PEOPLE OF THE PHILIPPINES, PLAINTIFF-APPELLEE, VS. EDUARDO MARMOL Y BAUSO, JR., ACCUSED-APPELLANT.

D E C I S I O N

PEREZ, J.:

Before us for review is the Decision[1] of the Court of Appeals, Eleventh Division, in CA-G.R. CR-H.C. No. 05657 dated 21 May 2014, which dismissed the appeal of appellant and affirmed with modification the Consolidated Decision[2] of the Regional Trial Court (RTC) of Caloocan City, Branch 124, in Criminal Case Nos. C-70217 and C-70859, which found appellant Eduardo Marmol y Bauso, Jr. guilty beyond reasonable doubt of Rape through Sexual Assault and Qualified Rape.
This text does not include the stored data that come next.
/-- R38, R88, R96, R97, R110: a frame instant while a job is RUNNING. While binning is active each mapped position's sample
enters its column's channel at the latched depth, unless the head has left READY since START; in PRESSING a sample above its
column's finger cap ends the PRESS step FORCE_CAP; the alerts of the good frames are taken last, in order of lane. That
samples come before caps and both before alerts is inferred (DEDUCED, notes/assumptions/11.md), as is what a good frame holds
(notes/assumptions/12.md); that the notices of one instant wait for its end is the model's choice (notes/assumptions/9.md). -/
def Obligations.FrameInstantFeedsThePress : Prop :=
  ∀ (enc : Int) (frames : List LaneFrame) (j : Job) (r : Run) (s : State),
    s.job = some j → j.run = some r → s.head.status = .ready → (∀ n ∈ s.head.bad, n < 8) →
    let position := enc - s.motion.zero
    let finger := (s.head.takeFrames frames).2
    let sample := fun p => (finger.find? (fun x => x.1 = p)).map (·.2)
    let alerts := s.head.lanes.flatMap (fun l => match s.head.goodFrame frames l with
      | some f => f.alerts
      | none => [])
    let binned := r.map.zipIdx.foldl (fun (p : Profile) (x : Nat × Nat) => match sample x.1 with
      | some v => p.bin (x.2 + 1) position v.value v.suspect
      | none => p) s.profile
    let fed : State := { latched enc s with
      head := (s.head.takeFrames frames).1
      profile := if s.profile.binning = true ∧ r.fingersGone = false then binned else s.profile }
    let exceeded := ∃ (lim : Limits) (i p cap : Nat) (v : FingerSample), s.monitor.limits = some lim
      ∧ lim.caps[i]? = some (some cap) ∧ r.map[i]? = some p ∧ sample p = some v ∧ cap < v.value
    (s.monitor.phase ≠ .pressing ∨ ¬ exceeded → exec (.frameInstant enc frames) s = .next (alerts.foldl takeAlert fed).arbiters)
    ∧ (s.monitor.phase = .pressing → exceeded → ∀ h, r.inHand = some h → bodyKind h.record.body = .press →
        let h' : InHand := { h with travelled := h.travelled + (enc - s.motion.enc).natAbs }
        ∃ u, Aborted false { r with inHand := some h' } h' .forceCap position fed u
          ∧ exec (.frameInstant enc frames) s = .next (alerts.foldl takeAlert u).arbiters)

/-- R38, R39, R112: an alert of a good frame. It is acknowledged; from a position that is not present, or with the sequence
number last taken, it has no other effect; otherwise number, kind and value are kept, its kind has its effect, and CELL_ALERT
is raised. A mapped position that becomes failed makes its column ABSENT in the OPEN record, and ends the program SENSING_LOST
while the monitor is WATCHING or PRESSING. That CELL_ALERT comes before STEP_DONE is the model's choice
(notes/assumptions/10.md); that a step so ended has the position last latched as its end position is inferred
(DEDUCED, notes/assumptions/23.md). -/
def Obligations.CellAlertIsTakenOnce : Prop :=
  ∀ (a : Alert) (e : PosEntry) (s : State), 1 ≤ a.position → s.head.table[a.position - 1]? = some e →
    let acked : State := { s with head := { s.head with acks := s.head.acks ++ [(a.position, a.seq)] } }
    let taken : State := State.raise { acked with head := { acked.head with
        table := s.head.table.set (a.position - 1) { e with
          overtemp := if a.kind = 0 then true else if a.kind = 1 then false else e.overtemp
          drift := e.drift || decide (a.kind = 2), failed := e.failed || decide (a.kind = 3)
          lastAlert := some (a.kind, a.value), lastSeq := some a.seq } } }
      (.cellAlert a.position a.kind a.value)
    let absent : State := { taken with store := { s.store with records := s.store.records.map (fun q =>
      if q.state = .opened then { q with columns := q.columns.map (fun c =>
        if c.position = a.position then { c with judged := false } else c) } else q) } }
    (e.status ≠ .present ∨ e.lastSeq = some a.seq → takeAlert s a = acked)
    ∧ (e.status = .present → e.lastSeq ≠ some a.seq →
      ((a.kind ≠ 3 ∨ e.failed = true ∨ s.monitor.phase = .inactive ∨ (∀ r, s.run = some r → a.position ∉ r.map)) →
        takeAlert s a = taken)
      ∧ ∀ j r, s.job = some j → j.run = some r → a.kind = 3 → e.failed = false → a.position ∈ r.map →
        (s.monitor.phase = .settled → takeAlert s a = absent)
        ∧ (s.monitor.phase = .watching ∨ s.monitor.phase = .pressing →
          (∀ h, r.inHand = some h → Aborted false r h .sensingLost s.motion.position absent (takeAlert s a))
          ∧ (r.inHand = none → s.motion.stroke = .paused → PauseEnded false j r .sensingLost absent (takeAlert s a))))

/-- R33, R34, R44: HEAD MAP in every head state: the head fields and the 48 position entries, each with its readiness. The
wire layout of an entry, the absence of a count before the entries, and the two fields before the first enumeration are the
model's choice (notes/assumptions/14.md, notes/assumptions/21.md). -/
def Obligations.HeadMapShowsTheTable : Prop :=
  ∀ (h : Header) (s : State), admitted h .headMap s = true →
    let kind := if s.head.enumerated then s.head.kind else none
    let mount := if s.head.enumerated then s.head.orientation else none
    exec (.headMap h) s = answered h .ok
      ([Wire.u8 (headCode s.head.status), Wire.u8 (widthCode s.head.width), Wire.set s.head.lanes, Wire.set s.head.failedLanes]
        ++ opt8 kind ++ opt8 (mount.map orientationCode) ++ [Wire.flag s.head.tare.isSome, Wire.u8 s.head.unassigned]
        ++ (List.range' 1 48).flatMap (fun p =>
          let e := s.head.entry p
          let ready := s.head.status = .ready ∧ e.status = .present ∧ e.failed = false ∧ e.tared = true
            ∧ e.overtemp = false ∧ e.drift = false
          [Wire.u8 (posStatusCode e.status)] ++ opt32 e.serial ++ opt8 e.cellKind ++ opt8 e.claimants
            ++ [Wire.flag e.failed, Wire.flag e.tared, Wire.s16 e.offset, Wire.flag e.overtemp, Wire.flag e.drift, Wire.flag e.lastAlert.isSome,
                Wire.u8 ((e.lastAlert.map (·.1)).getD 0), Wire.u16 ((e.lastAlert.map (·.2)).getD 0), Wire.flag e.latest.isSome,
                Wire.u16 ((e.latest.map (·.value)).getD 0), Wire.flag ((e.latest.map (·.suspect)).getD false),
                Wire.flag (decide ready)])) (heard h s)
In line with the ruling of this court in People v. Cabalquinto,[3] the real name and identity of the rape victim, as well as the members of her immediate family, are not disclosed. The rape victim shall herein be referred to as AAA, and her mother as BBB.

Appellant was charged with two (2) counts of rape as follows:
CRIMINAL CASE No. C-70217

That on or about the 22nd day of February, 2004 in Caloocan City, Metro-Manila, Philippines and within the jurisdiction of this Honorable Court, the above-named accused, being then the father of one [AAA], a minor, 12 years of age, did then and there wilfully, unlawfully and feloniously succeed in sexually abusing said [AAA], by then and there inserting his finger into the genital organ of the latter, against her will and without her consent, which act and condition is prejudicial to the development of the said child.[4]

CRIMINAL CASE No. C-70859

That on or about the 9th of February, 2004 in Caloocan City, Metro-Manila, Philippines and within the jurisdiction of this Honorable Court, the above-named accused, being then the legitimate father of one [AAA], a minor, 12 years of age, with lewd design and by means of force and intimidation employed upon the latter, did then and there wilfully, unlawfully and feloniously lie and have sexual intercourse with said [AAA], against the latter's will and without her consent, which act and condition is prejudicial to the development of the said minor victim.[5]
Upon arraignment, appellant pleaded not guilty to all the charges. Joint trial on the merits ensued.

The prosecution presented AAA, her mother, BBB, SPO1 Isabel Barasi­-Gracilla, Dr. Mamerto Bernabe. Jr. (Dr. Bernabe) and Dr. Deborah Saguin (Dr. Saguin) as witnesses.

The prosecution established that AAA is the daughter of BBB and appellant, born on 21 February 1992; and was twelve years (12) years old at the time of the commission of the crimes, all evidenced by her Birth Certificate.[6] On 9 February 2004, AAA had been alone in their house from school when her father arrived. After taking a bath, appellant dragged AAA to the room, laid her on the bed, removed her undergarments, placed himself on top of her and had carnal knowledge of her. AAA could not scream in protest, cowered into silence by appellant's threat to kill AAA's mother if her ordeal comes to fore.[7]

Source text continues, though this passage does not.